(Collection entries)
-- ==== Sys2Proof/Machine/Oracle.lean ====
section
/-! DEFINITION. The Plausibility Oracle and the command `TEST` (40_oracle.md R80 to R88). -/

namespace Sys2Proof.Machine

open Sys2Proof

/-- `PRINTABLE(b)` (R80): `0x20 ≤ b ≤ 0x7E`, unsigned. -/
def printable (b : Byte) : Bool := decide (prLo ≤ b) && decide (b ≤ prHi)

/-- `BLOCKOK(p)` (R81): every byte is printable, scanned in ascending order (D18, unobservable). -/
def blockOk (p : Block) : Bool := p.toList.all printable

/-- Ciphertext block 0, `CT[0..16)` (R13). -/
def block0 (ct : Bytes 32) : Block := Vector.ofFn fun i => ct[i.val]'(by omega)

/-- Ciphertext block 1, `CT[16..32)` (R13). -/
def block1 (ct : Bytes 32) : Block := Vector.ofFn fun i => ct[i.val + 16]'(by omega)

/-- The three outcomes of an Oracle call (R87). -/
inductive Verdict where
  | block0Fails
  | block1Fails
  | accepted (p0 p1 : Block)
deriving DecidableEq, Repr

/-- The Oracle's decision on a ciphertext and a key (R83): block 1 is decrypted only when block 0 passes (R84), and both
with the same key. -/
def oracleVerdict (ct : Bytes 32) (key : Block) : Verdict :=
  let p0 := aes128Dec (block0 ct) key
  if blockOk p0 then
    let p1 := aes128Dec (block1 ct) key
    if blockOk p1 then .accepted p0 p1 else .block1Fails
  else .block0Fails

/-- `ACC` (R87). -/
def Verdict.acc : Verdict → Bool
  | .block0Fails => false
  | .block1Fails => false
  | .accepted _ _ => true

/-- `B1DEC` (R87). -/
def Verdict.b1dec : Verdict → Bool
  | .block0Fails => false
  | .block1Fails => true
  | .accepted _ _ => true

/-- How many times the call ran `AES128_DEC` (R84, R87). -/
def Verdict.decrypts : Verdict → BitVec 64
  | .block0Fails => 1
  | .block1Fails => 2
  | .accepted _ _ => 2

/-- `PT` after the call (R87): the two plaintext blocks, or 32 bytes of `⊥` after a rejection (R85). -/
def Verdict.plaintext : Verdict → Vector (Data 8) 32
  | .block0Fails => botBytes 32
  | .block1Fails => botBytes 32
  | .accepted p0 p1 => knownBytes (p0 ++ p1)

/-- The verdict of an Oracle call in `s`, on `CT` and `KEY`. -/
def State.verdict (s : State) : Verdict := oracleVerdict s.ctBytes s.keyBytes

/-- An operand of the call holds `⊥` (R30(b)): a byte of `KEY` or any byte of `CT[0..32)`, of block 1 too when block 0 fails
(R83 "reads `CT[0..32)` and `KEY[0..16)`", R222). -/
def State.oracleReadsBot (s : State) : Bool := !(knownRange s.key 0 16 && knownRange s.ct 0 32)

/-- `ORACLE` (R83): counts the call and its decryptions, writes `ACC`, `B1DEC` and `PT`, and nothing else (R86). When an
operand holds `⊥`, the verdict is that of some value of the byte and `PT` is `⊥` (R30(b)). -/
def State.oracle (s : State) : State :=
  { s with
    steps := s.steps + 1
    decs := s.decs + s.verdict.decrypts
    flags := s.flags.setVerdict s.verdict.acc s.verdict.b1dec
    pt := if s.oracleReadsBot then botBytes 32 else s.verdict.plaintext
    draws := if s.oracleReadsBot then s.draws + 1 else s.draws }

/-- `TEST` (R88): in IDLE, with two ciphertext blocks declared, one Oracle call; `STATE` stays IDLE. -/
def execTest (s : State) : Answer :=
  .next (if s.state = .idle then
      (if nBlk ≤ s.ctblks.toNat then s.oracle else s.raiseInvalidInputLength)
    else s.dropCommand)

end Sys2Proof.Machine
end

YOUR GOAL:
Print out the data exactly once more.

REPLY:
-- ==== Sys2Proof/Machine/Oracle.lean ====
section
/-! DEFINITION. The Plausibility Oracle and the command `TEST` (40_oracle.md R80 to R88). -/

namespace Sys2Proof.Machine

open Sys2Proof

/-- `PRINTABLE(b)` (R80): `0x20 ≤ b ≤ 0x7E`, unsigned. -/
def printable (b : Byte) : Bool := decide (prLo ≤ b) && decide (b ≤ prHi)

/-- `BLOCKOK(p)` (R81): every byte is printable, scanned in ascending order (D18, unobservable). -/
def blockOk (p : Block) : Bool := p.toList.all printable

/-- Ciphertext block 0, `CT[0..16)` (R13). -/
def block0 (ct : Bytes 32) : Block := Vector.ofFn fun i => ct[i.val]'(by omega)

/-- Ciphertext block 1, `CT[16..32)` (R13). -/
def block1 (ct : Bytes 32) : Block := Vector.ofFn fun i => ct[i.val + 16]'(by omega)

/-- The three outcomes of an Oracle call (R87). -/
inductive Verdict where
  | block0Fails
  | block1Fails
  | accepted (p0 p1 : Block)
deriving DecidableEq, Repr

/-- The Oracle's decision on a ciphertext and a key (R83): block 1 is decrypted only when block 0 passes (R84), and both
with the same key. -/
def oracleVerdict (ct : Bytes 32) (key : Block) : Verdict :=
  let p0 := aes128Dec (block0 ct) key
  if blockOk p0 then
    let p1 := aes128Dec (block1 ct) key
    if blockOk p1 then .accepted p0 p1 else .block1Fails
  else .block0Fails

/-- `ACC` (R87). -/
def Verdict.acc : Verdict → Bool
  | .block0Fails => false
  | .block1Fails => false
  | .accepted _ _ => true

/-- `B1DEC` (R87). -/
def Verdict.b1dec : Verdict → Bool
  | .block0Fails => false
  | .block1Fails => true
  | .accepted _ _ => true

/-- How many times the call ran `AES128_DEC` (R84, R87). -/
def Verdict.decrypts : Verdict → BitVec 64
  | .block0Fails => 1
  | .block1Fails => 2
  | .accepted _ _ => 2

/-- `PT` after the call (R87): the two plaintext blocks, or 32 bytes of `⊥` after a rejection (R85). -/
def Verdict.plaintext : Verdict → Vector (Data 8) 32
  | .block0Fails => botBytes 32
  | .block1Fails => botBytes 32
  | .accepted p0 p1 => knownBytes (p0 ++ p1)

/-- The verdict of an Oracle call in `s`, on `CT` and `KEY`. -/
def State.verdict (s : State) : Verdict := oracleVerdict s.ctBytes s.keyBytes

/-- An operand of the call holds `⊥` (R30(b)): a byte of `KEY` or any byte of `CT[0..32)`, of block 1 too when block 0 fails
(R83 "reads `CT[0..32)` and `KEY[0..16)`", R222). -/
def State.oracleReadsBot (s : State) : Bool := !(knownRange s.key 0 16 && knownRange s.ct 0 32)

/-- `ORACLE` (R83): counts the call and its decryptions, writes `ACC`, `B1DEC` and `PT`, and nothing else (R86). When an
operand holds `⊥`, the verdict is that of some value of the byte and `PT` is `⊥` (R30(b)). -/
def State.oracle (s : State) : State :=
  { s with
    steps := s.steps + 1
    decs := s.decs + s.verdict.decrypts
    flags := s.flags.setVerdict s.verdict.acc s.verdict.b1dec
    pt := if s.oracleReadsBot then botBytes 32 else s.verdict.plaintext
    draws := if s.oracleReadsBot then s.draws + 1 else s.draws }

/-- `TEST` (R88): in IDLE, with two ciphertext blocks declared, one Oracle call; `STATE` stays IDLE. -/
def execTest (s : State) : Answer :=
  .next (if s.state = .idle then
      (if nBlk ≤ s.ctblks.toNat then s.oracle else s.raiseInvalidInputLength)
    else s.dropCommand)

end Sys2Proof.Machine
end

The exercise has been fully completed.